-- ==== Sys2Proof/Machine/HostOps.lean ====
section
/-!
DEFINITION. The commands of the host port, the transport engine and firmware's tenant commands: one meaning each.
-/

namespace Sys2Proof.Machine

/-- HOST_LINK_DOWN (R422). -/
def execHostLinkDown (s : State) : Host.Outcome State Fault Refusal :=
  .next (s.clocked (s.hostDown))

/-- HOST_LINK_UP (R422). -/
def execHostLinkUp (s : State) : Host.Outcome State Fault Refusal :=
  .next (s.clocked (s.hostUp))

/-- FRAME_RECEIVE (R421). -/
def execFrameReceive (frame : List Byte) (fec : Fin 3) (us : BitVec 32) (s : State) : Host.Outcome State Fault Refusal
      :=
  .next (s.clocked (s.frameReceive fec.val us.toNat (frame.map BitVec.toNat)))

/-- NEIGHBOR_SOLICITATION (R421). -/
def execNeighborSolicitation (src target : BitVec 128) (s : State) : Host.Outcome State Fault Refusal :=
  .next (s.clocked (s.neighbor src.toNat target.toNat))

/-- ECHO_REQUEST (R421). -/
def execEchoRequest (src dst : BitVec 128) (rest : List Byte) (s : State) : Host.Outcome State Fault Refusal :=
  .next (s.clocked (s.echo src.toNat dst.toNat (rest.map BitVec.toNat)))

/-- DATA_PACKET (R425). -/
def execDataPacket (flow : BitVec 8) (first last : Bool) (seq : BitVec 32) (ack : BitVec 32) (sack : BitVec 64) (win :
      BitVec 16) (us : BitVec 32) (payload : List Byte) (s : State) : Host.Outcome State Fault Refusal :=
  .next (s.clocked (s.dataPacket flow.toNat first last seq.toNat ack.toNat sack.toNat win.toNat us.toNat (payload.map
      BitVec.toNat)))

/-- ACK_PACKET (R426). -/
def execAckPacket (flow : BitVec 8) (ack : BitVec 32) (sack : BitVec 64) (win : BitVec 16) (us : BitVec 32) (s : State)
      : Host.Outcome State Fault Refusal :=
  .next (s.clocked (s.ackPacket flow.toNat ack.toNat sack.toNat win.toNat us.toNat))

/-- KEEPALIVE (R424). -/
def execKeepalive (flow : BitVec 8) (ack : BitVec 32) (sack : BitVec 64) (win : BitVec 16) (us : BitVec 32) (s : State)
      : Host.Outcome State Fault Refusal :=
  .next (s.clocked (s.keepalive flow.toNat ack.toNat sack.toNat win.toNat us.toNat))

/-- RETRANSMIT_TIMEOUT (R426). -/
def execRetransmitTimeout (flow : BitVec 8) (s : State) : Host.Outcome State Fault Refusal :=
  .next (s.clocked (s.flowTimeout flow.toNat))

/-- HTP_FLOW_WRITE (R423). -/
def execHtpFlowWrite (flow : BitVec 8) (valid mgmt : Bool) (prio : BitVec 2) (tenant : BitVec 8) (port window : BitVec
      16) (host : BitVec 128) (s : State) : Host.Outcome State Fault Refusal :=
  .next (s.clocked (s.flowWrite flow.toNat (b2n valid) (b2n mgmt) prio.toNat tenant.toNat port.toNat window.toNat
      host.toNat))

/-- CMD (R431). -/
def execCmd (flow : BitVec 8) (s : State) : Host.Outcome State Fault Refusal :=
  .next (s.clocked (s.hostCmd flow.toNat))

/-- CMD_DEPOSIT_RESUME (R432). -/
def execCmdDepositResume (flow : BitVec 8) (s : State) : Host.Outcome State Fault Refusal :=
  .next (s.clocked (s.cmdResume flow.toNat))

/-- PUT (R429). -/
def execPut (flow : BitVec 8) (s : State) : Host.Outcome State Fault Refusal :=
  .next (s.clocked (s.hostPut flow.toNat))

/-- GET (R429). -/
def execGet (flow : BitVec 8) (s : State) : Host.Outcome State Fault Refusal :=
  .next (s.clocked (s.hostGet flow.toNat))

/-- ATOMIC (R429). -/
def execAtomic (flow : BitVec 8) (s : State) : Host.Outcome State Fault Refusal :=
  .next (s.clocked (s.hostAtomic flow.toNat))

/-- REDUCE_PUT (R336). -/
def execReducePut (flow : BitVec 8) (s : State) : Host.Outcome State Fault Refusal :=
  .next (s.clocked (s.hostReduce flow.toNat))

/-- CMD_NACK (R428). -/
def execCmdNack (flow : BitVec 8) (s : State) : Host.Outcome State Fault Refusal :=
  .next (s.clocked (s.cmdNack flow.toNat))

/-- HTP_TXQ_GO (R438). -/
def execHtpTxqGo (flow : BitVec 8) (s : State) : Host.Outcome State Fault Refusal :=
  .next (s.clocked (s.txqGo flow.toNat))

/-- JOB (R236). -/
def execJob (flow : BitVec 8) (tag : BitVec 32) (job : BitVec 32) (schedule : BitVec 128) (step : BitVec 32) (s :
      State) : Host.Outcome State Fault Refusal :=
  .next (s.clocked (s.jobCmd flow.toNat tag.toNat job.toNat schedule.toNat step.toNat))

/-- LAUNCH (R434). -/
def execLaunch (core : CoreId) (flow : BitVec 8) (rcd : BitVec 512) (shape : List (BitVec 32)) (s : State) :
      Host.Outcome State Fault Refusal :=
  .next (s.clocked (s.launchCmd core.val flow.toNat rcd.toNat (shape.map BitVec.toNat)))

/-- ABORT (R437). -/
def execAbort (flow : BitVec 8) (tag : BitVec 32) (launchId : BitVec 32) (s : State) : Host.Outcome State Fault Refusal
      :=
  .next (s.clocked (s.abortCmd flow.toNat tag.toNat launchId.toNat))

/-- COLL (R433). -/
def execColl (flow : BitVec 8) (addr : BitVec 48) (s : State) : Host.Outcome State Fault Refusal :=
  .next (s.clocked (s.collCmd flow.toNat addr.toNat))

end Sys2Proof.Machine
end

********************

### EXERCISE
Filter the listing above for the string "step" and copy every matching line.

### SOLUTION TO THE PROBLEM
def execJob (flow : BitVec 8) (tag : BitVec 32) (job : BitVec 32) (schedule : BitVec 128) (step : BitVec 32) (s :
  .next (s.clocked (s.jobCmd flow.toNat tag.toNat job.toNat schedule.toNat step.toNat))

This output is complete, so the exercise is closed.